(Records provided)

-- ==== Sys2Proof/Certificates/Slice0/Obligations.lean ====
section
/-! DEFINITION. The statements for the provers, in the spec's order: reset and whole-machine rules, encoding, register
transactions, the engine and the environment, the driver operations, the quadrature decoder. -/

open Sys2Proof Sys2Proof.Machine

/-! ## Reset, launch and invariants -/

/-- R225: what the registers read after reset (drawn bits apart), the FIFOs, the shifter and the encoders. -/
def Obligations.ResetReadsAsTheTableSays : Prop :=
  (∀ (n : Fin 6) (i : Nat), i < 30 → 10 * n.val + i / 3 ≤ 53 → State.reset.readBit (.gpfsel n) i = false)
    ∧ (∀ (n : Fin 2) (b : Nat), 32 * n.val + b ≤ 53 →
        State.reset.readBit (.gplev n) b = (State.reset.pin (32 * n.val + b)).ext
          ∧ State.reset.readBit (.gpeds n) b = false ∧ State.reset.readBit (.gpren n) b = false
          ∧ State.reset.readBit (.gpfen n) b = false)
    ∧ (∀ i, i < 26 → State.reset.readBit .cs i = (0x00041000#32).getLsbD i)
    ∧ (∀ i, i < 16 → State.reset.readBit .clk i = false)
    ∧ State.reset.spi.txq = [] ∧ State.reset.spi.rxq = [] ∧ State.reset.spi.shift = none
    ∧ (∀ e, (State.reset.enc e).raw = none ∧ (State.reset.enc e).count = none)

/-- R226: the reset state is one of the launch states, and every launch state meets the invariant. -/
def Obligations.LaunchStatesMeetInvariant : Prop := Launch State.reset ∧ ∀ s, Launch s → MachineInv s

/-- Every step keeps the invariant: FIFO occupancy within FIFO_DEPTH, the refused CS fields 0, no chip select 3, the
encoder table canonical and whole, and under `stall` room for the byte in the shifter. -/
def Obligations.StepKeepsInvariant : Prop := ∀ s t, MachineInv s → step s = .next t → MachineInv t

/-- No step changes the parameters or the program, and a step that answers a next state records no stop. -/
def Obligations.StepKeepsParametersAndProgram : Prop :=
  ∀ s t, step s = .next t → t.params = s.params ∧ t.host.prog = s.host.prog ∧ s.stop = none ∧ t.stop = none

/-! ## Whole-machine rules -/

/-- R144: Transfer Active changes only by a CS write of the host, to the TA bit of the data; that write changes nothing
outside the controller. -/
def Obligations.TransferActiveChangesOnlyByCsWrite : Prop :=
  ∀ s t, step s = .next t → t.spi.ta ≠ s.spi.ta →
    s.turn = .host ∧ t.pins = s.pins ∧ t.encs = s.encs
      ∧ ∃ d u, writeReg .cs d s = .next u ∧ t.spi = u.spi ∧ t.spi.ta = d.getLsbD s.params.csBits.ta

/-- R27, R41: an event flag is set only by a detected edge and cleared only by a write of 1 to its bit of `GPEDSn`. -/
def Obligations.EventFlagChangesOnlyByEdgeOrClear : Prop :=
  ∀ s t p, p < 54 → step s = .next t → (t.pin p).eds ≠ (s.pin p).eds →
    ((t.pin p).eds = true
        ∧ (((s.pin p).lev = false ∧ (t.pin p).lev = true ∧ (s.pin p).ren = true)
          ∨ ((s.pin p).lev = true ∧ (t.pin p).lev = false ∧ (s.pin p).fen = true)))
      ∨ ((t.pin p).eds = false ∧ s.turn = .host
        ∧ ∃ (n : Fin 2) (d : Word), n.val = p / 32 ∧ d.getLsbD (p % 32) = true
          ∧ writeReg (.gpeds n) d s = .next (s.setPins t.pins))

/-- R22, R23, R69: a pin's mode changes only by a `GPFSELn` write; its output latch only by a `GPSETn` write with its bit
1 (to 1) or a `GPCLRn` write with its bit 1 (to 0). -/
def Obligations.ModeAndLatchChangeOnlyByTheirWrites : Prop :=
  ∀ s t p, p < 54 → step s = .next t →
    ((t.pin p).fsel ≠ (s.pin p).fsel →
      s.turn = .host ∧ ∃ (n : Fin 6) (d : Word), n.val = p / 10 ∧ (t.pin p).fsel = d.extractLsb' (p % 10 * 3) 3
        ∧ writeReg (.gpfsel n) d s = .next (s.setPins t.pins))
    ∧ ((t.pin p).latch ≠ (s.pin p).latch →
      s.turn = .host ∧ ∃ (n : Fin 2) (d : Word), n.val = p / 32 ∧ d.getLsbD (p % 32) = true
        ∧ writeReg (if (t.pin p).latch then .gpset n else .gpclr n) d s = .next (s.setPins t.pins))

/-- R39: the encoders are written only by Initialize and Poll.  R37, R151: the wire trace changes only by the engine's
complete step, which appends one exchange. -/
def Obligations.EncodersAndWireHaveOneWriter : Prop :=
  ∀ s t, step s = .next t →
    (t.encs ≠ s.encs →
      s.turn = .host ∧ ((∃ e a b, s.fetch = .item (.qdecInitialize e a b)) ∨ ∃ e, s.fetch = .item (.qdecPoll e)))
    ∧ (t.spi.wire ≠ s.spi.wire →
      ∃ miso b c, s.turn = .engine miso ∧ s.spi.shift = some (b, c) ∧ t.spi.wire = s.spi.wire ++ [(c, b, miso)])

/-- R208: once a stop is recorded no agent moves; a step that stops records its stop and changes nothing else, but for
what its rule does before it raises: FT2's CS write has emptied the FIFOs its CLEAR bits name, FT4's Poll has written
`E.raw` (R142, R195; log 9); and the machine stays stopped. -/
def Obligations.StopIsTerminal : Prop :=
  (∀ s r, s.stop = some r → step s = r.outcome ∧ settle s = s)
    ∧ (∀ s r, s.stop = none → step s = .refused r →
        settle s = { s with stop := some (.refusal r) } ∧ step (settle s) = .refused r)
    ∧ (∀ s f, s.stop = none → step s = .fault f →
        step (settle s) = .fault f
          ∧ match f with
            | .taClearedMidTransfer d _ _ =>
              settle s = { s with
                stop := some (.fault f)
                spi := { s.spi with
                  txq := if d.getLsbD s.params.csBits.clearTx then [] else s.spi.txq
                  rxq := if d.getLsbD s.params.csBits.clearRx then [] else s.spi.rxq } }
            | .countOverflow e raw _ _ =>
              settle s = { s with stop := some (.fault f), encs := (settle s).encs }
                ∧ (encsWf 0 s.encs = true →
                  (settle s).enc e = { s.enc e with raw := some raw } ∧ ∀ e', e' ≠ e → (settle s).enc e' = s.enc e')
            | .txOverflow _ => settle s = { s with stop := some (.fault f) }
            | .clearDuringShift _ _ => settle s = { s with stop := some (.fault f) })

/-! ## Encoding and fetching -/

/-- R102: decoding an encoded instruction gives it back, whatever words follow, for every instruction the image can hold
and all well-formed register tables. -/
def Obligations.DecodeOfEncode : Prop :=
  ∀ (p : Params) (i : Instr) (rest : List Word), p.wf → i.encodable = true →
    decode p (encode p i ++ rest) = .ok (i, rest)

(End Records provided)

### Task prompt:
Your answer should be the lines above, from the line containing "s.turn = .host ∧ ((∃" up to and including the line containing "(.fault f), encs", reproduced exactly and with nothing else.

### Worked solution:
      s.turn = .host ∧ ((∃ e a b, s.fetch = .item (.qdecInitialize e a b)) ∨ ∃ e, s.fetch = .item (.qdecPoll e)))
    ∧ (t.spi.wire ≠ s.spi.wire →
      ∃ miso b c, s.turn = .engine miso ∧ s.spi.shift = some (b, c) ∧ t.spi.wire = s.spi.wire ++ [(c, b, miso)])

/-- R208: once a stop is recorded no agent moves; a step that stops records its stop and changes nothing else, but for
what its rule does before it raises: FT2's CS write has emptied the FIFOs its CLEAR bits name, FT4's Poll has written
`E.raw` (R142, R195; log 9); and the machine stays stopped. -/
def Obligations.StopIsTerminal : Prop :=
  (∀ s r, s.stop = some r → step s = r.outcome ∧ settle s = s)
    ∧ (∀ s r, s.stop = none → step s = .refused r →
        settle s = { s with stop := some (.refusal r) } ∧ step (settle s) = .refused r)
    ∧ (∀ s f, s.stop = none → step s = .fault f →
        step (settle s) = .fault f
          ∧ match f with
            | .taClearedMidTransfer d _ _ =>
              settle s = { s with
                stop := some (.fault f)
                spi := { s.spi with
                  txq := if d.getLsbD s.params.csBits.clearTx then [] else s.spi.txq
                  rxq := if d.getLsbD s.params.csBits.clearRx then [] else s.spi.rxq } }
            | .countOverflow e raw _ _ =>
              settle s = { s with stop := some (.fault f), encs := (settle s).encs }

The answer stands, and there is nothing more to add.